[[ Provided records open ]]

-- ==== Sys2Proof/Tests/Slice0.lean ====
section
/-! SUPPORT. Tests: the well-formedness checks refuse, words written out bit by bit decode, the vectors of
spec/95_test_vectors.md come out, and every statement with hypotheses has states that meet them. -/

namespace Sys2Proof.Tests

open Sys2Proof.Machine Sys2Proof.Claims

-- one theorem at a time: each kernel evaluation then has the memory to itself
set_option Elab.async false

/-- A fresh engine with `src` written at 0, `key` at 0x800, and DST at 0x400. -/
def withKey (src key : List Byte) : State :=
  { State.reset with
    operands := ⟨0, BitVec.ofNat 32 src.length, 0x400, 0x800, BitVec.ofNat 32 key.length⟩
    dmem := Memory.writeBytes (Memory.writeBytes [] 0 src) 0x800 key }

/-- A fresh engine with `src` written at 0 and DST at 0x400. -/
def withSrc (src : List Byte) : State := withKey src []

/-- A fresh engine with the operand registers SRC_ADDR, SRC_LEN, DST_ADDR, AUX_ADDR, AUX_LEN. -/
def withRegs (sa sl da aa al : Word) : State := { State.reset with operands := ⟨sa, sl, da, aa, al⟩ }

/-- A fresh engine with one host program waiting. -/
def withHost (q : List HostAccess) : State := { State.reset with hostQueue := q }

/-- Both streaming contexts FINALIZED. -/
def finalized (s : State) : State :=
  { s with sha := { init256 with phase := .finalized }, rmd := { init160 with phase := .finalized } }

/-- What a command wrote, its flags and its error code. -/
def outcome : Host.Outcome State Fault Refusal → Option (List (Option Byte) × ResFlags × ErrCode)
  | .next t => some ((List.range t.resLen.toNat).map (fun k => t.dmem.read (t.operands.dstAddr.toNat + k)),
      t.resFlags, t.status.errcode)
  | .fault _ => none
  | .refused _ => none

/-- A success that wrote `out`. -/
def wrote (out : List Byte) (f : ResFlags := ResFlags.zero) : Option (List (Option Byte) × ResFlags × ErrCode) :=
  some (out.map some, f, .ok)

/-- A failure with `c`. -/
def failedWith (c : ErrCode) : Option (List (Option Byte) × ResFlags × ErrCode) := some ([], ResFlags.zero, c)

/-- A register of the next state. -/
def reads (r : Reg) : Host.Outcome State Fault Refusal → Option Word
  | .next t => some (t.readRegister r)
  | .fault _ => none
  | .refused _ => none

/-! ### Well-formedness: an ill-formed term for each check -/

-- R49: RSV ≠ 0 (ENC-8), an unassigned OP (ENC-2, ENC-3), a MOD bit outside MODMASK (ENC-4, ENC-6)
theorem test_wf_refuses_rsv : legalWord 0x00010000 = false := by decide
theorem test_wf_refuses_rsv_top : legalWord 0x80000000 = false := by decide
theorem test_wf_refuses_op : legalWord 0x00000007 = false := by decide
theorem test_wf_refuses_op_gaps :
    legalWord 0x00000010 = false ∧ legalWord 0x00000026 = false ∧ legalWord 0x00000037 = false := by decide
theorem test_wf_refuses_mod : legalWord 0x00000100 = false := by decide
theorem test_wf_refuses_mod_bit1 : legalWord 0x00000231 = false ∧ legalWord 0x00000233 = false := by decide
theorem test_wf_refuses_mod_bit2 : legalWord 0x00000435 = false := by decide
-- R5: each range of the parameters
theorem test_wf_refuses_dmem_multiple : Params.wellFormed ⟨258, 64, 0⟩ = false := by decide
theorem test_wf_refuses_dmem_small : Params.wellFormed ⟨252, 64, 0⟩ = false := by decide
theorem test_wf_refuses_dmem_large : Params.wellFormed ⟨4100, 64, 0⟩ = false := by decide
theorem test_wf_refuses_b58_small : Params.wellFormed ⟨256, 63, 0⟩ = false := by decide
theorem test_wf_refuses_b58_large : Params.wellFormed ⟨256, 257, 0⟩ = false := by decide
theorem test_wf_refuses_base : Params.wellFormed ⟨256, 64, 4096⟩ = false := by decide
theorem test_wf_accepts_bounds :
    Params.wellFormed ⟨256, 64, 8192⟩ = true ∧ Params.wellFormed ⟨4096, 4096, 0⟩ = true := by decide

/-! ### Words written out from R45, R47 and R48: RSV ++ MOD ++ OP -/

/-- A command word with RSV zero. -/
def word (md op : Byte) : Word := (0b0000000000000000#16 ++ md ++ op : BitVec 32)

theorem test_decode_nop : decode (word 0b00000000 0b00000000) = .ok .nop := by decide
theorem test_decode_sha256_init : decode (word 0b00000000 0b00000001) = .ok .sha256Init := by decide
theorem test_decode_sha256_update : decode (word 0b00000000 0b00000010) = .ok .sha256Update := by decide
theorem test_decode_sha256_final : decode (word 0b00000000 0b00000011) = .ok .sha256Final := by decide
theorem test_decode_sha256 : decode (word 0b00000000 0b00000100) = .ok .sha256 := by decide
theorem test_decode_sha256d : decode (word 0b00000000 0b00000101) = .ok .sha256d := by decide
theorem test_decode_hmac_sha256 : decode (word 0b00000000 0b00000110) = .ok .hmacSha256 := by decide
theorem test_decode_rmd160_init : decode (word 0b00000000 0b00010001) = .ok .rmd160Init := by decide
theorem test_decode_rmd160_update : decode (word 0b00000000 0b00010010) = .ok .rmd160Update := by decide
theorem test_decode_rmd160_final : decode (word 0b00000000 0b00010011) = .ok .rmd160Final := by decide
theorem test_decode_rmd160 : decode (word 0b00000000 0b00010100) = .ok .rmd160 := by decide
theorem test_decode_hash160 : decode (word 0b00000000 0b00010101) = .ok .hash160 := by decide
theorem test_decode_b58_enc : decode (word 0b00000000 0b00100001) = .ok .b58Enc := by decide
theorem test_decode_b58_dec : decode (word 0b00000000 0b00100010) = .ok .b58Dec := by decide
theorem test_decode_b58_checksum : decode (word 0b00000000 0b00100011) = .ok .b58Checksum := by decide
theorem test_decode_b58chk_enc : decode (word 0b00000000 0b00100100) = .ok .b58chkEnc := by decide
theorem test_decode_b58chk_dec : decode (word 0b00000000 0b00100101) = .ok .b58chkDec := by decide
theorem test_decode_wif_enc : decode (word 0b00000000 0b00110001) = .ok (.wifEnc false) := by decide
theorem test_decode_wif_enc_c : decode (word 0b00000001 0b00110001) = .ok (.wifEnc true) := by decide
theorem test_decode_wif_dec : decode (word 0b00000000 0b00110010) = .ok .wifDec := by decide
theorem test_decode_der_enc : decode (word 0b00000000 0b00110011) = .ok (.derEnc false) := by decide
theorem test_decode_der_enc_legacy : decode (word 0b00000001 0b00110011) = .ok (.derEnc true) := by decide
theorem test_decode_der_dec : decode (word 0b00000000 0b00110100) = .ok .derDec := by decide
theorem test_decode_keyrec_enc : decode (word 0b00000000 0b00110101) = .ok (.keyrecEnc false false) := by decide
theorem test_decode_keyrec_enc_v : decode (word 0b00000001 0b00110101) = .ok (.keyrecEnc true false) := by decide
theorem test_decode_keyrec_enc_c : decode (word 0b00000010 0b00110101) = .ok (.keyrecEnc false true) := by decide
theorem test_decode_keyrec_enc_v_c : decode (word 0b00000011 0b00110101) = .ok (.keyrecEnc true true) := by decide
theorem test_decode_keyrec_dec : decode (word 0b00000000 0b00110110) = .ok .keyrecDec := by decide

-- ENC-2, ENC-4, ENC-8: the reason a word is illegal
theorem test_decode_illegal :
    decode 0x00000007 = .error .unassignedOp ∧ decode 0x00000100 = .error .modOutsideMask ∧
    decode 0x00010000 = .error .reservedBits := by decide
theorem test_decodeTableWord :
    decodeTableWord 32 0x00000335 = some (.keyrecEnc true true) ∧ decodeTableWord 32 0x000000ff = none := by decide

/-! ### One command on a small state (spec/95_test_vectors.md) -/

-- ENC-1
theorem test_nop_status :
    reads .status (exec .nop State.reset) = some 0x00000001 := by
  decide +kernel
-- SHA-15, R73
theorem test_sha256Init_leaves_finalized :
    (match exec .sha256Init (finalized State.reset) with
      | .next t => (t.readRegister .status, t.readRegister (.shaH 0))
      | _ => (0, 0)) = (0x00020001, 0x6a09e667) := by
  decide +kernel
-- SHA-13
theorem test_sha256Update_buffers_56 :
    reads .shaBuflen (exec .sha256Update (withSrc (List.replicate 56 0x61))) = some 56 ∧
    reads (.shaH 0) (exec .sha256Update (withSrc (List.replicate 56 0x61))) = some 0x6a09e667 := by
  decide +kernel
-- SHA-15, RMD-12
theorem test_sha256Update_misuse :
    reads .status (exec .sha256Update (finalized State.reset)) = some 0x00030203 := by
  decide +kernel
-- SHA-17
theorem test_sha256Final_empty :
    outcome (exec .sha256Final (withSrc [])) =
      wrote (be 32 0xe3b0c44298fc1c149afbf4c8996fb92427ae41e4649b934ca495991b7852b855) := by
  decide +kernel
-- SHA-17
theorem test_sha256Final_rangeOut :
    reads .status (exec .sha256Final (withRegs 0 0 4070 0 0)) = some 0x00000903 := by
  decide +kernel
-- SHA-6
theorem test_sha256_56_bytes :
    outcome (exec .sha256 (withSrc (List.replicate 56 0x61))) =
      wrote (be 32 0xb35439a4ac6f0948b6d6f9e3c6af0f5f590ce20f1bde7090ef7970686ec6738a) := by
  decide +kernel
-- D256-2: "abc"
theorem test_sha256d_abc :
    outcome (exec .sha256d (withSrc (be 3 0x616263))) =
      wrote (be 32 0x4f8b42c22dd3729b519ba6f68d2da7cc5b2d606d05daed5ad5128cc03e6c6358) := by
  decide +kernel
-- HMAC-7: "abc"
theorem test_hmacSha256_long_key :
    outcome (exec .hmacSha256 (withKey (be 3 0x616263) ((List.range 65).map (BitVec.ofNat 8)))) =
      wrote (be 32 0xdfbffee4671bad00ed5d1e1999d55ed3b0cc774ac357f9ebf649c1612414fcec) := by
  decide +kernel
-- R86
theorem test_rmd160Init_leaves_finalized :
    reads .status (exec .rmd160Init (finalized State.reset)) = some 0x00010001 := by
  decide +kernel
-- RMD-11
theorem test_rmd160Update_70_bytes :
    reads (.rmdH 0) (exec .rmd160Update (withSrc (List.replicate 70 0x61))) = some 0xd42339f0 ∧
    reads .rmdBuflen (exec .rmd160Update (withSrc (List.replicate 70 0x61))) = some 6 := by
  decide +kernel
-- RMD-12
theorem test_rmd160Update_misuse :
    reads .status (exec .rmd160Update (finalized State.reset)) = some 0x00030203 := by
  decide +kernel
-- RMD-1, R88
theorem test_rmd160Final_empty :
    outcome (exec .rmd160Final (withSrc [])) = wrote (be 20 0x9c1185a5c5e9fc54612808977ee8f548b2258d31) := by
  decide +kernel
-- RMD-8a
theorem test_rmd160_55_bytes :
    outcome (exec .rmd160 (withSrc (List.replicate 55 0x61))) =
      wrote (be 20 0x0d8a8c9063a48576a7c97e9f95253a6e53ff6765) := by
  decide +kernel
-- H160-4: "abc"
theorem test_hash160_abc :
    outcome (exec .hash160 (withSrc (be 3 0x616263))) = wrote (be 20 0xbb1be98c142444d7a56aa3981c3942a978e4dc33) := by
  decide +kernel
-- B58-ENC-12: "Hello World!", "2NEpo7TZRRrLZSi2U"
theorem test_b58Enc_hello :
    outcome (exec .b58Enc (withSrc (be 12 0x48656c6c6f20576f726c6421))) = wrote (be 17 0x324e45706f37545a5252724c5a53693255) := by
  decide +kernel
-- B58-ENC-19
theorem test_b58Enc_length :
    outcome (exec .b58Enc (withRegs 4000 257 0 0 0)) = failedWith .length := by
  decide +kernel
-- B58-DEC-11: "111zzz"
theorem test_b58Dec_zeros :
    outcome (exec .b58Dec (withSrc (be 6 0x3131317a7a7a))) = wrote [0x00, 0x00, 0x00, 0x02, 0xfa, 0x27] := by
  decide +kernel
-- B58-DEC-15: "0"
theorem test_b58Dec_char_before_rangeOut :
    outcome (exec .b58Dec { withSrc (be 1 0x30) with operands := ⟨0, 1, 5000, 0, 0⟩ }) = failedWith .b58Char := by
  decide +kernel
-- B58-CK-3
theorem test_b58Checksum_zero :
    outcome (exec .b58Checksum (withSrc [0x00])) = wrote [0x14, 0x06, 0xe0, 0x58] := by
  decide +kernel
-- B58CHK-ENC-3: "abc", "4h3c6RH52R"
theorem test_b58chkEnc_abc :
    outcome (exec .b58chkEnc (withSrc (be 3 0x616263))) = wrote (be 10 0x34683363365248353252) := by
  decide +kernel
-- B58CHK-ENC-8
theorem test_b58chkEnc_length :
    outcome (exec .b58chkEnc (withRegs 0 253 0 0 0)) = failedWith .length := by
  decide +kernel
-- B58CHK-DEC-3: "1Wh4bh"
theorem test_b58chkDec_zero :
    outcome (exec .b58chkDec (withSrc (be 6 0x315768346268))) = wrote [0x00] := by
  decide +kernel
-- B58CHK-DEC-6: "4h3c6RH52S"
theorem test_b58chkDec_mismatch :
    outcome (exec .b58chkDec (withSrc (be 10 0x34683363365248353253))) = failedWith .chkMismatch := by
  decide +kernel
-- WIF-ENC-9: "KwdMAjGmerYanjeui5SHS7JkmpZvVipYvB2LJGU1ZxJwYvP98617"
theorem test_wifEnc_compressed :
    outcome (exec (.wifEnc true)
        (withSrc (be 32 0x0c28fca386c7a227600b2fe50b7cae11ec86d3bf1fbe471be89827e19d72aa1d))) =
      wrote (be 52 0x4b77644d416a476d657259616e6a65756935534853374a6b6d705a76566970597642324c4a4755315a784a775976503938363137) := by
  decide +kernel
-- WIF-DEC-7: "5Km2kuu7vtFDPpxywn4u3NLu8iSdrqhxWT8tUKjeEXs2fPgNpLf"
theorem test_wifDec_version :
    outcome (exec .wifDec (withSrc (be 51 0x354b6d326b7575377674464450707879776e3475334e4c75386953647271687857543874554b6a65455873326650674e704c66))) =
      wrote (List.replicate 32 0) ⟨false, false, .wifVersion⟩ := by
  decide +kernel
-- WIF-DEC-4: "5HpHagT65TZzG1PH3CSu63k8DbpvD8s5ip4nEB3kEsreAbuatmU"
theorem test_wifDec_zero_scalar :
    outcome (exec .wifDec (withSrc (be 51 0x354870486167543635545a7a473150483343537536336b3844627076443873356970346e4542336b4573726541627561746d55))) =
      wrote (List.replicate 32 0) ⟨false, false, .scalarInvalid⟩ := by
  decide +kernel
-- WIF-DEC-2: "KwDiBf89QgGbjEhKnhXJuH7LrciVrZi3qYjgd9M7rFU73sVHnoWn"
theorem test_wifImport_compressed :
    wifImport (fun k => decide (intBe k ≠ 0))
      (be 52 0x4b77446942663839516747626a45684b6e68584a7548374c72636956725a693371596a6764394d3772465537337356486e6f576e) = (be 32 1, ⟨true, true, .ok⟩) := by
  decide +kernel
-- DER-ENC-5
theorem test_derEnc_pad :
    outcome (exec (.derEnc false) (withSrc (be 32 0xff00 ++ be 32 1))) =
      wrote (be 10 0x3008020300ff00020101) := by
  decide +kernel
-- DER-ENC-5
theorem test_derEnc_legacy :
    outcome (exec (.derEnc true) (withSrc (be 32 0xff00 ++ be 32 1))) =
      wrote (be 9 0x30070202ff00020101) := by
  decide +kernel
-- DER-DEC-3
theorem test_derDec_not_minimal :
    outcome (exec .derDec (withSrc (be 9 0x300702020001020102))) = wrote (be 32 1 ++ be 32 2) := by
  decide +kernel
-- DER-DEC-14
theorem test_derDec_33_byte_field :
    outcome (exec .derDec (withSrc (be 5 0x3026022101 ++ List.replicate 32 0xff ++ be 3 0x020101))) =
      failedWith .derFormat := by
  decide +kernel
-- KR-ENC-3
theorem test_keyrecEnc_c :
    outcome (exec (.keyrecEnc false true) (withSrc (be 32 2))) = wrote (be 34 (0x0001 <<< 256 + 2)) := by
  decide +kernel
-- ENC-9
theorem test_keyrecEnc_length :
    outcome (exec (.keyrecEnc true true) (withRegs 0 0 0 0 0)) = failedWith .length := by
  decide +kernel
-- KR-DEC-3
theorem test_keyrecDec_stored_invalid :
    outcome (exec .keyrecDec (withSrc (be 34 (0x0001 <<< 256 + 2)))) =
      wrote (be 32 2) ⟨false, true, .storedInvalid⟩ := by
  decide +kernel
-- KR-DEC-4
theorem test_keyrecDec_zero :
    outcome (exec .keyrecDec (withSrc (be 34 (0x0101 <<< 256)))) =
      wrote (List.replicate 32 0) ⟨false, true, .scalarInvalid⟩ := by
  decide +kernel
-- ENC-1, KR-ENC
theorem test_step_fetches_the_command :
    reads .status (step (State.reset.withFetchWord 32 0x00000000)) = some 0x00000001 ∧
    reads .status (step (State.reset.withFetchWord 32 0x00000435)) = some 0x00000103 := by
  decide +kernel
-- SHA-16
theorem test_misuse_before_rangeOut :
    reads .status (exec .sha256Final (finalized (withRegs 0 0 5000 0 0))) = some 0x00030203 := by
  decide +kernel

[[ Provided records closed ]]

Work task » Check each line of the entries above for the string "next", and return those that contain it.

Your solution »
  | .next t => some ((List.range t.resLen.toNat).map (fun k => t.dmem.read (t.operands.dstAddr.toNat + k)),
/-- A register of the next state. -/
  | .next t => some (t.readRegister r)
      | .next t => (t.readRegister .status, t.readRegister (.shaH 0))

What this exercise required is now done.